Requirement: Below is a listing; restate from it, character for character, the lines beginning at the line holding "(20 + a) v s" and ending at the line holding "(R274, R283). -/", both included.

---+---

-- ==== Sys2Proof/Machine/RegWrite.lean ====
section
/-! DEFINITION. Writes to BAR0 registers by their access codes and by what they start (R11, R387 and the register tables of the
blocks), for the host, the cores and JTAG: REGISTER_WRITE and REGACC. -/

namespace Sys2Proof.Machine

/-- The state an event leads to; what does not lead to a next state changes nothing. -/
def landed (s : State) (o : Host.Outcome State Fault Refusal) : State := match o with | .next t => t | _ => s

/-- The fields of a register that a write sets: pairs (hi, lo). -/
def writeFields (r : Nat) (v : Word) (l : List (Nat × Nat)) (s : State) : State := overList (fun f s => setRf r f.1 f.2 (fieldOf v f.1 f.2) s) l s

/-- Bits [hi:lo] of a register cleared where the value written has a 1 (R11, W1C). -/
def clearBits (r : Nat) (v : Word) (hi lo : Nat) (s : State) : State :=
  setRf r hi lo (rf s r hi lo &&& (2 ^ (hi + 1 - lo) - 1 - fieldOf v hi lo)) s

/-- A finite index from an offset that is in range. -/
def idx (n k : Nat) (h : 0 < n) : Fin n := ⟨k % n, Nat.mod_lt _ h⟩

/-! ### Stack sites -/

/-- Lanes on which a link's checker finds errors, where no operand says so: a free value. -/
def freeLanes (f : Nat) : List Nat := (List.range 264).filter (fun k => Config.unstated f k = 1)

/-- A channel's registers (R138 to R140); a write of STK_TG_CTL with start and stop both 1 is a start. [DESIGN CHOICE, log 162] -/
def chWrite (n ch o : Nat) (v : Word) (s : State) : State :=
  let r := chReg n ch o
  match o with
  | 0x20 =>
    if bitOf v 0 then landed s (execTgStart (idx 20 n (by decide)) (idx 32 ch (by decide)) v s)
    else
      let s := writeFields r v [(63, 32), (11, 8), (4, 2)] s
      if bitOf v 1 then
        let (s, f) := takeFree s
        landed s (execTgStop (idx 20 n (by decide)) (idx 32 ch (by decide)) (Config.place f) (freeLanes f) s)
      else s
  | 0x28 => writeFields r v [(31, 16), (11, 0)] s
  | 0x30 => setRg r v s
  | _ => s

/-- A checker-test register of block b: stacks 0 to 19, Anvils 20 to 23 (R164, R165). -/
def eccTestWrite (b o : Nat) (v : Word) (s : State) : State :=
  let fb := idx 24 b (by decide)
  if o = 0x240 then
    if !bitOf v 0 then writeFields (eccCtl b) v [(63, 32), (27, 24), (6, 3)] s
    else match fieldOf v 6 4 with
      | 0 => landed s (execEccRawRead fb v s)
      | 1 => landed s (execEccRawWrite fb v s)
      | 2 => landed s (execEccDecodedRead fb v s)
      | 3 => landed s (execEccEncodedWrite fb v s)
      | op => setRf (eccCtl b) 2 2 1 (eccWrite b op v s)
  else if o = 0x248 ∨ o = 0x250 ∨ (b < 20 ∧ 0x250 < o ∧ o < 0x270) then setRg (eccCtl b + (o - 0x240)) v s
  else s

/-- STK_ERR_INFO or ANV_ERR_INFO (R162). -/
def errInfoWrite (b : Nat) (v : Word) (s : State) : State := clearBits (latchInfoReg b) v 1 0 s

/-- Registers of a stack site (R112, R137, R151, R157, R158, R161, R162, R164, R177, R178, R334). [DESIGN CHOICE, log 133] -/
def stkWrite (smith : Bool) (n o : Nat) (v : Word) (s : State) : State :=
  let r := stkReg n o
  let fn := idx 20 n (by decide)
  if 0x1000 ≤ o ∧ o < 0x3000 then chWrite n ((o - 0x1000) / 0x100) (o % 0x100) v s
  else if 0x400 ≤ o ∧ o < 0x800 then
    (if ownReset s (hxStack n) then setRmapReg r (v &&& 0xFFFFFC00FFFFFC00) s else s)
  else if inEccTest o then (if smith then eccTestWrite n o v s else s)
  else if 0x3000 ≤ o ∧ o < 0x3800 then
    (if smith then mpWrite n ((o - 0x3000) / 8) v s else s)
  else match o with
    | 0x10 => setWindow n (writeFields r v [(7, 4), (0, 0)] s)
    | 0x20 => (if bitOf v 0 then srRequest n else srRelease n) (writeFields r v [(47, 32)] s)
    | 0x28 => writeFields r v [(31, 0)] s
    | 0x148 => whenSt (bitOf v 1) (recallAll n) (writeFields r v [(0, 0)] s)
    | 0x180 => if smith then crcGo n v s else s
    | 0x188 => if smith then writeFields r v [(43, 0)] s else s
    | 0x200 => whenSt (bitOf v 0) (fun s => landed s (execScrubStart fn s)) (writeFields r v [(15, 8)] s)
    | 0x220 => errInfoWrite n v s
    | 0x228 => if bitOf v 0 then vbGo n v s else writeFields r v [(63, 6)] s
    | 0x230 => if bitOf v 0 then rmapGo n v s else writeFields r v [(31, 3)] s
    | 0x800 => syncStack n (whenSt smith (mpWen n (bitOf v 2)) (writeFields r v [(63, 32), (1, 1)] s))
    | 0x830 => writeFields r v [(8, 0)] s
    | _ => s

/-! ### Anvils, Tongs, scheduler, fabric -/

/-- Registers of Anvil a (R165, R241, R458). A Smith core reaches the test mode and, for its own queues, a Hammer core QSC_QADV. -/
def anvWrite (smith : Bool) (a o : Nat) (v : Word) (s : State) : State :=
  let r := anvReg a o
  if 0x1000 ≤ o ∧ o < 0x2000 then
    let c := o / 0x100 - 0x10
    match o % 0x100 with
    | 0x00 =>
      let s := writeFields r v [(63, 48)] s
      let s := if bitOf v 1 = (rf s r 1 1 == 1) then s else clusterHalt a c (bitOf v 1) s
      if bitOf v 0 = (rf s r 0 0 == 1) then s else hammerRun a c (bitOf v 0) s
    | 0x18 => setRg r v s
    | 0x20 => setRg r v s
    | _ => s
  else if 0x2000 ≤ o ∧ o < 0x4000 then (if o % 0x20 = 8 then clearBits r v 27 24 s else s)
  else if inEccTest o then (if smith then eccTestWrite (20 + a) o v s else s)
  else match o with
    | 0x100 => traceEnable a (bitOf v 0) (writeFields r v [(63, 48), (7, 4)] s)
    | 0x108 => writeFields r v [(26, 12)] s
    | 0x220 => errInfoWrite (20 + a) v s
    | 0x500 => if bitOf v 0 then ucieStart a v s else writeFields r v [(11, 8)] s
    | _ => s

/-- Registers of Tongs engine e (R245, R255, R256, R258). -/
def tngWrite (smith : Bool) (e o : Nat) (v : Word) (s : State) : State :=
  if o = 0 then (if smith then setRf (tngReg e 0) 0 0 (fieldOf v 0 0) s else s)
  else if 0x1000 ≤ o ∧ o < 0x2000 then
    let c := (o - 0x1000) / 0x40
    match o % 0x40 with
    | 0x00 => if smith then channelBind e c v s else s
    | 0x08 => clearBits (chanReg e c 8) v 57 57 s
    | 0x20 => if smith then tongsAbort e c (fieldOf v 31 0) s else s
    | _ => s
  else s

/-- QSC_QADV as core `core` writes it (R274, R283). -/
def qadvWrite (core : Nat) (v : Word) (s : State) : State := qadv core (fieldOf v 63 44) (fieldOf v 32 32) (fieldOf v 31 0) s

/-- Registers of the scheduler (R283). -/
def qscWrite (smith : Bool) (core o : Nat) (v : Word) (s : State) : State :=
  if o = 0x10 then writeFields (qscReg o) v [(19, 0)] s
  else if !smith then s
  else match o with
    | 0x00 => writeFields (qscReg o) v [(43, 0)] s
    | 0x18 => qadvWrite core v s
    | 0x28 => writeFields (qscReg o) v [(43, 0)] s
    | 0x30 => writeFields (qscReg o) v [(4, 0)] s
    | 0x38 => faultConsume (fieldOf v 31 0) s
    | _ => s

/-- TUY_TLOOP (R460). -/
def tloopWrite (v : Word) (s : State) : State :=
  if inGroup s || selfId s == 0xFF then s else setRf (tuyReg 0x10) 0 0 (fieldOf v 0 0) s

/-- Registers of the Tuyere block (R380, R460). -/
def tuyWrite (o : Nat) (v : Word) (s : State) : State :=
  if o = 0 then tuyCtlWrite v s
  else if o = 0x10 then tloopWrite v s
  else if 0x100 ≤ o ∧ o < 0x400 ∧ o % 0x40 = 0 then portWrite ((o - 0x100) / 0x40) v s
  else s

/-! ### Bells, Ember, Quench, host port, mailboxes -/

/-- Registers of Bell b (R407): BAR0 writes reach BEL_SETP alone. -/
def belWrite (smith : Bool) (b o : Nat) (v : Word) (s : State) : State :=
  let fb := idx 5 b (by decide)
  if 0x2100 ≤ o ∧ o < 0x2180 then landed s (execSetPending (.setp fb (idx 16 ((o - 0x2100) / 8) (by decide)) v) s)
  else if !smith then s
  else if o < 0x2000 then landed s (execBellSourceWrite fb (idx 1024 (o / 8) (by decide)) v s)
  else if 0x2180 ≤ o ∧ o < 0x2200 then landed s (execClearPending fb (idx 16 ((o - 0x2180) / 8) (by decide)) v s)
  else if 0x3000 ≤ o ∧ o < 0x3200 then
    (if o % 0x20 = 0 && (o - 0x3000) / 0x20 < bellTargets b then writeFields (belReg b o) v [(41, 32), (7, 0)] s else s)
  else if 0x4000 ≤ o ∧ o < 0x6000 then
    (if counterSource b ((o - 0x4000) / 8) then clearBits (belReg b o) v 48 48 (writeFields (belReg b o) v [(47, 32)] s) else s)
  else if 0x6000 ≤ o ∧ o < 0x8000 then
    landed s (execCounterSubtract (.evsub fb (idx 1024 ((o - 0x6000) / 8) (by decide))) (BitVec.ofNat 32 (fieldOf v 31 0)) s)
  else s

/-- Registers of Ember as a Smith core writes them (R417, R418, R422, R432). -/
def embWrite (o : Nat) (v : Word) (s : State) : State :=
  let r := embReg o
  if o = 8 then
    let s := writeFields r v [(63, 48), (47, 32)] s
    if bitOf v 0 && pstate s == 2 then setPstate 4 s else s
  else if o = 0x20 then clearBits r v 4 0 s
  else if 0x40 ≤ o ∧ o < 0x60 then
    overList (fun k s => if bitOf v k then clearFlag (64 * ((o - 0x40) / 8) + k) s else s) (List.range 64) s
  else if 0x200 ≤ o ∧ o < 0x400 then writeFields r v [(7, 0)] s
  else s

/-- Registers of Quench (R456, R462, R467); `jtag` for REGACC, which alone reaches QCH_TEST. -/
def qchRegWrite (jtag : Bool) (o : Nat) (v : Word) (s : State) : State :=
  match o with
  | 0x00 => qchCtlWrite v s
  | 0x20 =>
    if bitOf v 0 then readoutGo v s
    else
      let s := roFields v s
      if bitOf v 1 then
        let (s, f) := takeFree s
        landed s (execReadoutStop (Config.place f) s)
      else s
  | 0x28 => setRg (qchReg o) v s
  | 0x30 => setRg (qchReg o) v s
  | 0x40 => if jtag then holdWrite (bitOf v 0) s else s
  | _ => s

/-- Registers of the host port (R397, R457). -/
def hstWrite (o : Nat) (v : Word) (s : State) : State :=
  match o with
  | 0x00 => clearBits (hstReg 0) v 31 16 s
  | 0x20 =>
    if bitOf v 0 then hostLoopStart v s
    else if bitOf v 1 then
      let (s, f) := takeFree s
      hostLoopEnd (Config.place f) (Config.unitCycles f) (loopFields v s)
    else loopFields v s
  | _ => s

/-- A mailbox (R345). -/
def mbWrite (m o : Nat) (v : Word) (s : State) : State :=
  let r := mbReg m o
  if o = 0 then mbDoorbell m v s
  else if o = 8 then clearBits r v 59 58 s
  else if o = 0x10 then writeFields r v [(63, 63), (42, 32)] s
  else if 0x400 ≤ o ∧ o < 0x800 then setRg r v s
  else s

/-- The MSI-X table (R386, R391): address words, data with vector control. -/
def msixWrite (off : Nat) (v : Word) (s : State) : State :=
  msixFlush (if off % 16 = 0 then setRg off v s else writeFields off v [(31, 0), (32, 32)] s)

/-! ### BAR0 -/

/-- Who writes a register. -/
def regSmith : RegAgent → Bool
  | .host => false
  | .smith _ => true
  | .hammer _ => false
  | .jtag => true

/-- The core that a QSC_QADV write counts as: REGACC acts with the rights of a Smith core (R461). -/
def regCore : RegAgent → Nat
  | .host => 64
  | .smith k => 64 + k.val
  | .hammer x => x.val
  | .jtag => 64

/-- An aligned 8-byte write to a register of BAR0 that decodes. -/
def barPut (who : RegAgent) (off : Nat) (v : Word) (s : State) : State :=
  let smith := regSmith who
  let o := off % 0x10000
  if 0x00010000 ≤ off ∧ off < 0x00020000 then hstWrite o v s
  else if 0x00100000 ≤ off ∧ off < 0x00110000 then mbWrite (o / 0x1000) (off % 0x1000) v s
  else if off = 0x00110008 then hostIfWrite v s
  else if 0x00140000 ≤ off ∧ off < 0x00148000 then msixWrite off v s
  else if 0x00180000 ≤ off ∧ off < 0x001D0000 then belWrite smith ((off - 0x00180000) / 0x10000) o v s
  else if 0x001D0000 ≤ off ∧ off < 0x001E0000 then (if smith then embWrite o v s else s)
  else if inQuench off then qchRegWrite (who == .jtag) o v s
  else if 0x00200000 ≤ off ∧ off < 0x00340000 then stkWrite smith ((off - 0x00200000) / 0x10000) o v s
  else if 0x00340000 ≤ off ∧ off < 0x00380000 then
    let a := (off - 0x00340000) / 0x10000
    (match who with
     | .hammer x => if o = 0xF000 then qadvWrite x.val v s else anvWrite false a o v s
     | _ => anvWrite smith a o v s)
  else if 0x00380000 ≤ off ∧ off < 0x003B0000 then tngWrite smith ((off - 0x00380000) / 0x2000) (off % 0x2000) v s
  else if 0x003B0000 ≤ off ∧ off < 0x003B0080 then qscWrite smith (regCore who) o v s
  else if 0x003F0000 ≤ off ∧ off < 0x00400000 then tuyWrite o v s
  else s

/-- A write as the state of the module lets it through (R452, R464). -/
def barWrite (who : RegAgent) (off : Nat) (v : Word) (s : State) : State :=
  if s.board.boot < 2 then s
  else if frozen s && !inQuench off then dropAccess s
  else if stageFailed s && !failedDecodes off then s
  else barPut who off v s

/-- Areas that take 4-byte writes (R387): the mailbox request areas, the MSI-X table and the CXL component registers. -/
def takesHalf (off : Nat) : Bool :=
  (0x00100000 ≤ off && off < 0x00110000 && 0x400 ≤ off % 0x1000 && off % 0x1000 < 0x800)
    || (0x00140000 ≤ off && off < 0x00148000) || (0x00120000 ≤ off && off < 0x00130000)

/-- A BAR0 write of a size or alignment that R387 refuses: counted in HST_ERR.bad_access, or lost as any write is while the
module is frozen or off (R452, R464). -/
def badWrite (off : Nat) (s : State) : State :=
  if s.board.boot < 2 then s
  else if frozen s && !inQuench off then dropAccess s
  else if stageFailed s && !failedDecodes off then s
  else satRf (hstReg 8) 47 32 1 s

/-- An aligned 4-byte write: one half of its register (R387). [DEDUCED, log 148] -/
def halfWrite (who : RegAgent) (off : Nat) (high : Bool) (v : Word) (s : State) : State :=
  if !takesHalf off then badWrite off s
  else
    let w := rg s off
    let v := if high then withField w 63 32 (fieldOf v 31 0) else withField w 31 0 (fieldOf v 31 0)
    barWrite who off v s

/-- The Anvil block that a Hammer core reaches (R234). -/
def ownBlock (core off : Nat) : Bool := 0x00340000 + core / 16 * 0x10000 ≤ off && off < 0x00350000 + core / 16 * 0x10000

/-- May an agent make a register access now? -/
def agentRuns (s : State) : RegAgent → Nat → Bool
  | .host, _ => true
  | .smith k, _ => coreRuns s (64 + k.val) && !coreWaits s (64 + k.val)
  | .hammer x, off => coreRuns s x.val && !coreWaits s x.val && ownBlock x.val off
  | .jtag, _ => jtagOn s

/-- REGISTER_WRITE (R11, R387, R391, R395, R406): a register of BAR0, whole or by half; belsel of a core; the Memory Space Enable
and MSI-X control of configuration space. -/
def execRegisterWrite (who : RegAgent) (d : RegDest) (v : Word) (s : State) : Host.Outcome State Fault Refusal :=
  match d with
  | .bar off half =>
    let o := off.toNat / 8 * 8
    let act (s : State) : Host.Outcome State Fault Refusal :=
      done (if off.toNat % 8 ≠ 0 then badWrite o s else match half with | none => barWrite who o v s | some h => halfWrite who o h v s)
    if !agentRuns s who o || (who != .host && off.toNat % 8 ≠ 0) then noEvent s
    else match who with
      | .host => hostBar s (act s)
      | .hammer _ => live s (act s)
      | .smith _ => live s (act s)
      | .jtag => act s
  | .belsel core => live s <|
    bellCsr core.val (fun s => { s with belsel := tabSet 0 s.belsel core.val (fieldOf v 3 0) }) s
  | .memorySpace => if !linkUp s then noEvent s else done (updCfg (fun c => { c with mse := c.mse || bitOf v 0 }) s)
  | .msixControl =>
    if !linkUp s then noEvent s
    else done (msixFlush (updCfg (fun c => { c with msixEn := bitOf v 0, msixMask := bitOf v 1 }) s))

/-- REGACC (R461): the shift of a new access, which delivers the data of the last read, and its update. -/
def execRegacc (write : Bool) (off : BitVec 22) (data : Word) (s : State) : Host.Outcome State Fault Refusal :=
  let t := jtagScan 0 0x10 87 (fun s => s.board.regacc.toNat) s
  if !jtagOn s then done t
  else
    let o := off.toNat / 8 * 8
    if write then done (barWrite .jtag o data t)
    else
      let w := barRead true t o
      let t := if 0x00340000 ≤ o ∧ o < 0x00380000 ∧ 0x1000 ≤ o % 0x10000 ∧ o % 0x10000 < 0x2000 ∧ o % 0x100 = 0x10 ∧ running t
        then (clTagRead ((o - 0x00340000) / 0x10000) (o % 0x10000 / 0x100 - 0x10) t).1 else t
      done (updBoard (fun b => { b with regacc := w }) t)

end Sys2Proof.Machine
end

---+---

Final answer:
    | 0x220 => errInfoWrite (20 + a) v s
    | 0x500 => if bitOf v 0 then ucieStart a v s else writeFields r v [(11, 8)] s
    | _ => s

/-- Registers of Tongs engine e (R245, R255, R256, R258). -/
def tngWrite (smith : Bool) (e o : Nat) (v : Word) (s : State) : State :=
  if o = 0 then (if smith then setRf (tngReg e 0) 0 0 (fieldOf v 0 0) s else s)
  else if 0x1000 ≤ o ∧ o < 0x2000 then
    let c := (o - 0x1000) / 0x40
    match o % 0x40 with
    | 0x00 => if smith then channelBind e c v s else s
    | 0x08 => clearBits (chanReg e c 8) v 57 57 s
    | 0x20 => if smith then tongsAbort e c (fieldOf v 31 0) s else s
    | _ => s
  else s

/-- QSC_QADV as core `core` writes it (R274, R283). -/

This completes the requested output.